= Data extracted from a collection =
- - - - -

-- ==== Sys2Proof/Machine/Sound.lean ====
section
/-! DEFINITION. SND's operations (43_sound_engine.md). -/

namespace Sys2Proof.Machine

/-- `P_MIX_SCALE` (R252). -/
def MixScale.apply (m : MixScale) (x : Int) : Int :=
  match m with
  | .identity => x
  | .custom id => Config.customMixScale id x

/-- What channel `i` contributes to a side it is routed to or not: nothing where its mute slot is false (R252). -/
def contribution (d : Snd) (routed : Bool) (i : Fin 4) : Int := if d.mute[i] && routed then d.out[i] else 0

/-- `sumL` (R252). -/
def sumLeft (d : Snd) : Int := (channelOrder.map fun i => contribution d (routedLeft d.nr51 i) i).sum

/-- `sumR` (R252). -/
def sumRight (d : Snd) : Int := (channelOrder.map fun i => contribution d (routedRight d.nr51 i) i).sum

/-- The left sample, over Int: no clamp, no wrap (R252). -/
def mixLeft (p : Params) (d : Snd) : Int := p.volumeLaw.get (leftVolume d.nr50).toFin * p.mixScale.apply (sumLeft d)

/-- The right sample (R252). -/
def mixRight (p : Params) (d : Snd) : Int := p.volumeLaw.get (rightVolume d.nr50).toFin * p.mixScale.apply (sumRight d)

/-- The raw byte at an address, through its owner (R258, D36). -/
def rawByte (s : State) (a : Addr) : Byte :=
  match ownerOf s.params.sndMap a with
  | some k => (s.channel k).read a
  | none => 0

/-- What PowerOn writes at an address: a length register's raw byte under its mask, else 0x00 (R258, R113). -/
def powerOnValue (s : State) (a : Addr) : Byte :=
  match lengthMask s.params.sndMap a with
  | some m => rawByte s a &&& m
  | none => 0x00

/-- One address of the PowerOn sequence (R258); an address no channel owns has nothing to write. -/
def powerOnWrite (s : State) (a : Addr) : State :=
  if a = s.params.sndMap.nr50 then s.setSnd { s.snd with nr50 := powerOnValue s a }
  else if a = s.params.sndMap.nr51 then s.setSnd { s.snd with nr51 := powerOnValue s a }
  else match ownerOf s.params.sndMap a with
    | some k => s.writeChannel k a (powerOnValue s a)
    | none => s

/-- `PowerOn()`: the registers in ascending order, then each channel's start, then the sink's (R258). -/
def powerOn (s : State) : State :=
  (channelOrder.foldl State.startChannel ((powerOnAddrs s.params.sndMap).foldl powerOnWrite s)).record .sinkStart

/-- `PowerOff()`: each channel's stop, then the sink's (R257). -/
def powerOff (s : State) : State := (channelOrder.foldl State.stopChannel s).record .sinkStop

/-- A write of NR52: only bit 7 counts, and only where it changes the enable (R256). -/
def writeMaster (d : Byte) (s : State) : State :=
  if !d.getLsbD 7 && s.snd.enabled then powerOff (s.setSnd { s.snd with enabled := false })
  else if d.getLsbD 7 && !s.snd.enabled then powerOn (s.setSnd { s.snd with enabled := true })
  else s

/-- A bus read of SND, by what the map makes of the address (R103): R253, R254 or R255, else R262. -/
def sndRead (a : Addr) (s : State) : Host.Outcome State Fault Refusal :=
  match sndRole s.params.sndMap a with
  | some .master => finish s (.byte (nr52Byte s ||| readMask s a))
  | some (.channel k) => finish s (.byte ((s.channel k).read a ||| readMask s a))
  | some .volume => finish s (.byte (s.snd.nr50 ||| readMask s a))
  | some .selection => finish s (.byte (s.snd.nr51 ||| readMask s a))
  | none => raise (.addressing .snd a .read)

/-- A bus write of SND, by what the map makes of the address (R103): R256, R259 or R261, else R262. -/
def sndWrite (a : Addr) (d : Byte) (s : State) : Host.Outcome State Fault Refusal :=
  match sndRole s.params.sndMap a with
  | some .master => finish (writeMaster d s) .nothing
  | some (.channel k) => finish (s.writeChannel k a d) .nothing
  | some .volume => finish (s.setSnd { s.snd with nr50 := d }) .nothing
  | some .selection => finish (s.setSnd { s.snd with nr51 := d }) .nothing
  | none => raise (.addressing .snd a .write)

/-- SND_ACCEPTS (R250). -/
def execSndAccepts (a : Addr) (s : State) : Host.Outcome State Fault Refusal :=
  finish s (.bool (sndAccepts s.params.sndMap a))

/-- SND_TICK (R251). -/
def execSndTick (s : State) : Host.Outcome State Fault Refusal :=
  if s.snd.enabled then
    let t := channelOrder.foldl State.tickChannel s
    finish (t.record (.play (mixLeft t.params t.snd) (mixRight t.params t.snd))) .nothing
  else finish s .nothing

/-- SND_TOGGLE (R260). -/
def execSndToggle (i : Int) (s : State) : Host.Outcome State Fault Refusal :=
  if h : i.toNat < 4 ∧ 0 ≤ i then
    finish (s.setSnd { s.snd with mute := s.snd.mute.set i.toNat (!s.snd.mute[i.toNat]'h.1) h.1 }) .nothing
  else raise (.argument (.sndToggle i))

/-! The bus rows. Each is the access at its address: under the default map, which the rows are written for, the operation the row
is named for, and under another what R103 makes of that address (log 3). -/

/-- SND_RD_NR52 (R253). -/
def execSndRdNr52 (s : State) : Host.Outcome State Fault Refusal := sndRead nr52Addr s

/-- SND_RD_CH_A (R254). -/
def execSndRdChA (lo : BitVec 4) (s : State) : Host.Outcome State Fault Refusal := sndRead (chAAddr lo) s

/-- SND_RD_CH_B (R254). -/
def execSndRdChB (lo : BitVec 2) (s : State) : Host.Outcome State Fault Refusal := sndRead (chBAddr lo) s

/-- SND_RD_WAVE (R254). -/
def execSndRdWave (lo : BitVec 4) (s : State) : Host.Outcome State Fault Refusal := sndRead (waveAddr lo) s

/-- SND_RD_CTL (R255). -/
def execSndRdCtl (lo : BitVec 1) (s : State) : Host.Outcome State Fault Refusal := sndRead (ctlAddr lo) s

/-- SND_WR_NR52 (R256). -/
def execSndWrNr52 (d : Byte) (s : State) : Host.Outcome State Fault Refusal := sndWrite nr52Addr d s

/-- SND_WR_CH_A (R259). -/
def execSndWrChA (lo : BitVec 4) (d : Byte) (s : State) : Host.Outcome State Fault Refusal := sndWrite (chAAddr lo) d s

/-- SND_WR_CH_B (R259). -/
def execSndWrChB (lo : BitVec 2) (d : Byte) (s : State) : Host.Outcome State Fault Refusal := sndWrite (chBAddr lo) d s

/-- SND_WR_WAVE (R259). -/
def execSndWrWave (lo : BitVec 4) (d : Byte) (s : State) : Host.Outcome State Fault Refusal := sndWrite (waveAddr lo) d s

/-- SND_WR_CTL (R261). -/
def execSndWrCtl (lo : BitVec 1) (d : Byte) (s : State) : Host.Outcome State Fault Refusal := sndWrite (ctlAddr lo) d s

/-- SND_BAD (R262): under the default map no role is left for its addresses, and the access faults. -/
def execSndBad (acc : Access) (a : Addr) (s : State) : Host.Outcome State Fault Refusal :=
  match acc with
  | .read => sndRead a s
  | .write d => sndWrite a d s

end Sys2Proof.Machine
end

- - - - -

Your answer must be the lines from the first line of the entries above through the line that contains "else if a = s.params.sndMap.nr51", written out exactly.

-- ==== Sys2Proof/Machine/Sound.lean ====
section
/-! DEFINITION. SND's operations (43_sound_engine.md). -/

namespace Sys2Proof.Machine

/-- `P_MIX_SCALE` (R252). -/
def MixScale.apply (m : MixScale) (x : Int) : Int :=
  match m with
  | .identity => x
  | .custom id => Config.customMixScale id x

/-- What channel `i` contributes to a side it is routed to or not: nothing where its mute slot is false (R252). -/
def contribution (d : Snd) (routed : Bool) (i : Fin 4) : Int := if d.mute[i] && routed then d.out[i] else 0

/-- `sumL` (R252). -/
def sumLeft (d : Snd) : Int := (channelOrder.map fun i => contribution d (routedLeft d.nr51 i) i).sum

/-- `sumR` (R252). -/
def sumRight (d : Snd) : Int := (channelOrder.map fun i => contribution d (routedRight d.nr51 i) i).sum

/-- The left sample, over Int: no clamp, no wrap (R252). -/
def mixLeft (p : Params) (d : Snd) : Int := p.volumeLaw.get (leftVolume d.nr50).toFin * p.mixScale.apply (sumLeft d)

/-- The right sample (R252). -/
def mixRight (p : Params) (d : Snd) : Int := p.volumeLaw.get (rightVolume d.nr50).toFin * p.mixScale.apply (sumRight d)

/-- The raw byte at an address, through its owner (R258, D36). -/
def rawByte (s : State) (a : Addr) : Byte :=
  match ownerOf s.params.sndMap a with
  | some k => (s.channel k).read a
  | none => 0

/-- What PowerOn writes at an address: a length register's raw byte under its mask, else 0x00 (R258, R113). -/
def powerOnValue (s : State) (a : Addr) : Byte :=
  match lengthMask s.params.sndMap a with
  | some m => rawByte s a &&& m
  | none => 0x00

/-- One address of the PowerOn sequence (R258); an address no channel owns has nothing to write. -/
def powerOnWrite (s : State) (a : Addr) : State :=
  if a = s.params.sndMap.nr50 then s.setSnd { s.snd with nr50 := powerOnValue s a }
  else if a = s.params.sndMap.nr51 then s.setSnd { s.snd with nr51 := powerOnValue s a }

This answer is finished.